:: What is needed ::
Start at the line below containing "their slot indices." and stop at the line containing "def Dev.launchCtxs (d". Repeat every line of that stretch exactly, and nothing outside it.
________________________
-- ==== Sys2Proof/Machine/Threads.lean ====
section
/-! DEFINITION. The commands of chapter 07: launches, thread instructions and the tile engines. -/

namespace Sys2Proof.Machine
open Sys2Proof

/-! ## LAUNCH (R141, R285, R286) -/

/-- The checks of R141 on a launch's tiles, contexts and pages. -/
def Dev.launchOk (d : Dev) (n : Nat) (c : Cmd) : Bool :=
  let tiles := bitsOf (fld c.raw 24 12) 96
  !tiles.isEmpty && tiles.all (fun t => d.tileClr t == some n) && 1 ≤ fld c.raw 36 2 && fld c.raw 36 2 ≤ 512 &&
    fld c.raw 48 2 + fld c.raw 50 2 ≤ 2048 && fld c.raw 40 8 % 64 == 0

/-- The rest of a LAUNCH's decode: its parameter block is read and checked. -/
def Dev.decodeLaunch (d : Dev) (n q : Nat) (c : Cmd) (ps : LaunchParams) : Dev :=
  let hs := (ps.handles.take 16).filter (· != 0xFFFFFFFF)
  match hs.find? fun h => !d.liveHandle h with
  | some h => d.completeCmd q c .staleObject .none (h.setWidth 64) 0
  | none => match hs.find? fun h => !d.handleOwned n h false with
    | some h => d.completeCmd q c .ownerDenied .none (h.setWidth 64) 0
    | none =>
      if d.launchOk n c then
        (d.addRefs hs).modCmd q c.seq fun x =>
          { x with ph := .decoded, refs := x.refs ++ hs, params := some ps }
      else d.completeCmd q c .aborted .decode 0 0

/-- Log entry 33 (DEDUCED). -/
def doLaunch (q : Nat) (seq : Word) (ps : LaunchParams) (d : Dev) : Dev :=
  match d.cmd q seq, d.queueClr q with
  | some c, some n => if c.opcode == 3 && c.ph == .decoding then d.decodeLaunch n q c ps else d
  | _, _ => d

/-- Log entry 22 (DESIGN CHOICE). -/
def execLaunch (q : Que) (seq : Word) (ps : LaunchParams) (s : State) : Out := act s (doLaunch q.val seq ps)

/-- Every launch that waits for contexts of one of these tiles comes later in the order of R136. -/
def Dev.launchFirst (d : Dev) (q : Nat) (c : Cmd) : Bool :=
  (d.cmds.filter fun x => x.2.opcode == 3 && x.2.ph == .started &&
    fld x.2.raw 24 12 &&& fld c.raw 24 12 != 0).all fun x =>
      (x.1 == q && x.2.seq == c.seq) || lexLt (d.progKey q c) (d.progKey x.1 x.2)

/-- The contexts that a launch takes: on each core its lowest free ones, with their slot indices.
Log entry 50 (DEDUCED). -/
def Dev.launchCtxs (d : Dev) (tiles perCore : Nat) : List (Nat × Nat) :=
  (bitsOf tiles 96).flatMap fun t => (List.range 32).flatMap fun i =>
    ((d.freeCtxs (32 * t + i)).take perCore).zipIdx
________________________
:: Task response ::
/-- The contexts that a launch takes: on each core its lowest free ones, with their slot indices.
Log entry 50 (DEDUCED). -/
def Dev.launchCtxs (d : Dev) (tiles perCore : Nat) : List (Nat × Nat) :=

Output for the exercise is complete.